Goal of the exercise → Somewhere below, one line contains "end alone. -/" and a later line contains "else s.atTick (some". Output those two lines and everything between them exactly, and nothing else.

[Source material]

-- ==== Sys2Proof/Machine/Clock.lean ====
section
/-! DEFINITION. The end of a tick, the passing of ticks, and the meanings of the commands of the time base (chapter 2). -/
namespace Sys2Proof.Machine

/-! ### The end of a tick -/

/-- The answers that waited for the end of the tick (R90); `served` gives each commanded channel its status. -/
def Dev.answerHeld (d : Dev) (served : List (Chan × Nat)) : Dev :=
  let settle := fun (i : AnsItem) =>
    if i.status ≠ stPending then i
    else { i with status := match served.find? fun x => x.1.val == i.sub with | some x => x.2 | none => stMode }
  d.heldAnswers.foldl (fun d h => d.answerItems h.dest (h.items.map settle)) { d with heldAnswers := [] }

/-- What is settled at the end of a tick: trigger events in their order (R242), WAITs and their clears (R157, R161), the
retirements of the tick (R90), the values of the flags that JUMPs of the next tick see (R161), and the records of the tick (R414). -/
def Dev.endTick (d : Dev) : Dev :=
  let d1 := (allTenants.foldl (fun d t => d.endTriggers t) d).endWaits
  let r := d1.serveRetires
  let d2 := r.1.answerHeld r.2
  Dev.flushTick { d2 with gf0 := d2.gf, seqs := d2.seqs.map fun s => { s with tf0 := s.tf }, flagOps := [], tickEvents := [] }

/-- A reset other than power-on has frozen the drive code until B6 (R507): the history names one (R527). -/
def Dev.codeFrozen (d : Dev) : Bool := decide (d.rst.phase < 6) && !d.rst.history.isEmpty

/-- The servo runs (R503, R507). -/
def Dev.servoRuns (d : Dev) : Bool := (d.fuses.isoBoot || d.dict.cfg.nat 0x1510 0 == 1) && !d.codeFrozen

/-- A drive-code step of the servo: the law is not stated, and a free value chooses within 16 codes (notes/assumptions/2). -/
def Dev.servoStep (d : Dev) : Dev :=
  let (v, d1) := d.free
  let k := v.toNat % 33
  { d1 with heater := { d1.heater with code := min 4095 (d.heater.code + k - 16), frozen := false } }

/-- One step of the drive code (R504): the servo's, or with the servo stopped one of the ramp to 0. -/
def Dev.driveStep (d : Dev) : Dev :=
  if d.servoRuns then d.servoStep else { d with heater := { d.heater with code := d.heater.code - 16, frozen := false } }

/-- A drive step that waits is made once one of the next `n` ticks is not withheld (R281); a frame's ticks are looked at, at most. -/
def Dev.heaterWait (d : Dev) (n : Nat) : Dev :=
  if d.heater.frozen && ((List.range (Nat.min n 1024)).any fun i => !d.withheldTick (d.tb.tick + 1 + i)) then d.driveStep else d

/-- `n` ticks pass: the present one ends, what was in force goes on record; device time, Tahr's clock and the stall counts move,
and trigger points are reached (R258). -/
def Dev.runTicks (d : Dev) (n : Nat) : Dev :=
  allTenants.foldl (fun d t => d.trigReached t) (((d.endTick.heaterWait n).note.passTicks n).passStall n)

/-- The tick ends, in the memory as well. -/
def State.endTick (s : State) : State :=
  let s1 := s.drainGalleries.ctrlReturns s.dev.tb.tick
  { s1 with dev := s1.dev.endTick }

/-- `n` ticks pass in which no effect of an engine reaches its outputs; the Gallery writes what the present one has brought
(R222), and control fetches return (R177). -/
def State.passTicks (s : State) (n : Nat) : State :=
  let s1 := s.drainGalleries.ctrlReturns (s.dev.tb.tick + n - 1)
  { s1 with dev := s1.dev.runTicks n }

/-- `n` ticks pass, and the effects that fall due in them take place at the engines' outputs (R176). -/
def State.runTicks (s : State) (n : Nat) : State :=
  let last := s.dev.tb.tick + n
  let goTo := fun (s : State) (tick : Nat) => if s.dev.tb.tick < tick then s.passTicks (tick - s.dev.tb.tick) else s
  goTo ((s.dev.micro.outs.filter fun o => decide (o.due ≤ last)).foldl (fun s o => (goTo s o.due).microOut) s) last

/-- The ticks from the present one to the end of the frame. -/
def Dev.ticksLeft (d : Dev) : Nat := ticksPerFrame - d.tb.tick % ticksPerFrame

/-- The ticks to the first tick whose start lies at or after an alarm time in the frame (R56): a slew moves that start by less
than a tick. While the handover is incomplete, on to the always-on edge (R59). -/
def Dev.alarmTicks (d : Dev) (al : Nat) : Nat :=
  let near := ceilDiv (al - d.tb.devFine) finePerTick
  let n := ([near - 1, near].find? fun k => decide (al ≤ d.fineAhead k)).getD (near + 1)
  if d.tb.handover.isSome then n + (ticksPerUs - (d.tb.usPhase + n) % ticksPerUs) % ticksPerUs else n

/-- What a fired alarm brings beside its record: a wake (R496), a trigger at `pos` in fine steps of the tick counter (R56), and
an event to the event inputs bound to it (Table PS-9, sources 4 and 5) at the alarm time. -/
def Dev.alarmEffects (d : Dev) (owner : Fin 9) (which : Fin 2) (pos : Nat) : Dev :=
  let d1 := if bit (d.dict.cfg.nat 0x1442 owner.val) (2 + which.val) then d.wake (if owner.val = 8 then 5 else 4) else d
  match tenantOf owner.val with
  | some t =>
    (if d1.alarmToTrigger owner which then d1.trigDeliver t (7 + which.val) pos else d1).deliverAt t (4 + which.val)
      (d.alarmFine owner which)
  | none => d1

/-- Time runs to a tick of the present frame, where the clocks run; a tick that is past is now. None for a tick beyond. -/
def State.reach (s : State) (tick : Nat) : Option State :=
  if tick ≤ s.dev.tb.tick then some s
  else if s.dev.tb.fast && decide (tick - s.dev.tb.tick < s.dev.ticksLeft) then some (s.runTicks (tick - s.dev.tb.tick))
  else none

/-- What happens in a tick of the present frame that a command announces: time runs to it first. A tick that is not known, or
not in this frame, brings nothing. -/
def State.atTick (s : State) (tick : Option Nat) (f : State → State) : State :=
  match tick.bind s.reach with
  | some s1 => f s1
  | none => s

/-- The present tick is over: the next begins, or, in the last tick of the frame, its end alone. -/
def State.closeTick (s : State) : State := if s.dev.tb.fast && decide (1 < s.dev.ticksLeft) then s.runTicks 1 else s.endTick

/-- ALARM_FIRED (R56, R58, R59): an armed alarm whose time lies at or before a tick of the present frame fires at the first
tick whose start is at or after it; with the fast clocks stopped, at the always-on edge at or after its time. Time runs to
that tick. -/
def State.alarmFired (s : State) (owner : Fin 9) (which : Fin 2) : State :=
  let d := s.dev
  let al := d.alarmFine owner which
  let fire := fun (s : State) (pos : Dev → Nat) =>
    let d := s.dev
    { s with dev := (d.fireAlarm owner which false).alarmEffects owner which (pos d) }
  if (vget (vget d.tb.alarms owner) which).status ≠ 1 then s
  else if !d.tb.fast then
    fire { s with dev := d.passAsleep (ceilDiv (al - d.tb.devFine) (1000 * finePerNs)) } Dev.fineNow
  else s.atTick (some (d.tb.tick + d.alarmTicks al)) fun s => fire s fun d => d.fineNow - (d.tb.devFine - al)

/-- The alarms that a forward step from `old` has passed fire at the first tick of the stepped frame, with all their effects
(R58). -/
def Dev.fireStepped (d : Dev) (old : Nat) : Dev :=
  (d.steppedAlarms.filter fun p => decide (old < d.alarmFine p.1 p.2)).foldl
    (fun d p => (d.fireAlarm p.1 p.2 true).alarmEffects p.1 p.2 d.fineNow) d

/-- A frame edge of the tick counter at which the logic does not run: in bring-up, and in Stairs 1 and 2 (Table PL-1). The time
base acts (R31, R41, R47-R49), and the faults of the ending frame close (R571). -/
def Dev.timeOnlyEdge (d : Dev) : Dev :=
  let d0 := { d with atEdge := true }
  let d1 := if d.rst.phase = 8 then d0.closeFaults else d0
  (d1.timeEdge.fireStepped d1.tb.devFine).flushEdge

/-- `n` ticks pass in which the logic does not run, with the frame edges among them: the first, which may complete a handover,
and the last; between them no command comes and only time moves. -/
def Dev.runAcross (d : Dev) (n : Nat) : Dev :=
  if n < d.ticksLeft then d.runTicks n
  else
    let d1 := (d.runTicks d.ticksLeft).timeOnlyEdge
    let rest := n - d.ticksLeft
    let whole := rest / ticksPerFrame * ticksPerFrame
    (if whole = 0 then d1 else (d1.runTicks whole).timeOnlyEdge).runTicks (rest - whole)

/-! ### Meanings -/

/-- REFIN_COUNT (R28). -/
def execRefinCount (edges : Nat) (lock : Bool) (s : State) : Host.Outcome State Fault Refusal :=
  .next { s with dev := s.dev.refinCount edges lock }

/-- REFIN_LOSS (R32). -/
def execRefinLoss (s : State) : Host.Outcome State Fault Refusal := .next { s with dev := s.dev.refinLoss }

/-- CORE_PLL_UNLOCK (R33): the tick in which it falls is the last. -/
def execCorePllUnlock (s : State) : Host.Outcome State Fault Refusal :=
  let s1 := s.endTick
  .next { s1 with dev := s1.dev.corePllUnlock }

/-- ESMC_MESSAGE (R46). -/
def execEsmcMessage (port : Fin 2) (ql : Nat) (s : State) : Host.Outcome State Fault Refusal :=
  .next { s with dev := s.dev.esmc port ql }

/-- SYNCE_QUALIFY (Table TB-1). -/
def execSynceQualify (s : State) : Host.Outcome State Fault Refusal := .next { s with dev := s.dev.synceQualify }

/-- SYNCE_LOSS (R50). -/
def execSynceLoss (s : State) : Host.Outcome State Fault Refusal := .next { s with dev := s.dev.synceLoss }

/-- PPS_PULSE (R29, R37). -/
def execPpsPulse (fine : Fin 8192) (widthNs : Nat) (s : State) : Host.Outcome State Fault Refusal :=
  .next { s with dev := s.dev.ppsPulse fine widthNs }

/-- PPS_LOSS (R50). -/
def execPpsLoss (s : State) : Host.Outcome State Fault Refusal := .next { s with dev := s.dev.ppsLoss }

/-- PTP_MESSAGE (R36, R45). -/
def execPtpMessage (port : Fin 2) (transport : Fin 3) (domain : Nat) (m : PtpMsg) (s : State) :
    Host.Outcome State Fault Refusal :=
  .next { s with dev := s.dev.ptpMessage port transport.val domain m }

/-- PTP_MESSAGE_TRANSMIT (R45, Table TB-4). -/
def execPtpMessageTransmit (kind : PtpTx) (s : State) : Host.Outcome State Fault Refusal :=
  .next { s with dev := s.dev.ptpTransmit kind }

/-- PTP_LOSS (R50). -/
def execPtpLoss (s : State) : Host.Outcome State Fault Refusal := .next { s with dev := s.dev.ptpLoss }

/-- HOLDOVER_EXPIRED (R49, R50). -/
def execHoldoverExpired (s : State) : Host.Outcome State Fault Refusal := .next { s with dev := s.dev.holdoverExpired }

/-- UNCERTAINTY_RECOMPUTE (R54). -/
def execUncertaintyRecompute (s : State) : Host.Outcome State Fault Refusal := .next { s with dev := s.dev.recompute }

/-- HANDOVER_SEED (R41): while an exit from Stair 3 or deeper, or bring-up, brings the fast domain up (R40). -/
def execHandoverSeed (s : State) : Host.Outcome State Fault Refusal :=
  let d := s.dev
  .next { s with dev := if d.rst.phase = 8 && d.stairs.waking.isNone then d else d.handoverSeed }

/-- HANDOVER_CORRECTION (R41-R43). -/
def execHandoverCorrection (first second : Int) (s : State) : Host.Outcome State Fault Refusal :=
  .next { s with dev := s.dev.handoverCorrection first second }

/-- ALARM_FIRED (R56). -/
def execAlarmFired (owner : Fin 9) (which : Fin 2) (s : State) : Host.Outcome State Fault Refusal :=
  .next (s.alarmFired owner which)

end Sys2Proof.Machine
end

[/Source material]

Result for this task →
/-- The present tick is over: the next begins, or, in the last tick of the frame, its end alone. -/
def State.closeTick (s : State) : State := if s.dev.tb.fast && decide (1 < s.dev.ticksLeft) then s.runTicks 1 else s.endTick

/-- ALARM_FIRED (R56, R58, R59): an armed alarm whose time lies at or before a tick of the present frame fires at the first
tick whose start is at or after it; with the fast clocks stopped, at the always-on edge at or after its time. Time runs to
that tick. -/
def State.alarmFired (s : State) (owner : Fin 9) (which : Fin 2) : State :=
  let d := s.dev
  let al := d.alarmFine owner which
  let fire := fun (s : State) (pos : Dev → Nat) =>
    let d := s.dev
    { s with dev := (d.fireAlarm owner which false).alarmEffects owner which (pos d) }
  if (vget (vget d.tb.alarms owner) which).status ≠ 1 then s
  else if !d.tb.fast then
    fire { s with dev := d.passAsleep (ceilDiv (al - d.tb.devFine) (1000 * finePerNs)) } Dev.fineNow
  else s.atTick (some (d.tb.tick + d.alarmTicks al)) fun s => fire s fun d => d.fineNow - (d.tb.devFine - al)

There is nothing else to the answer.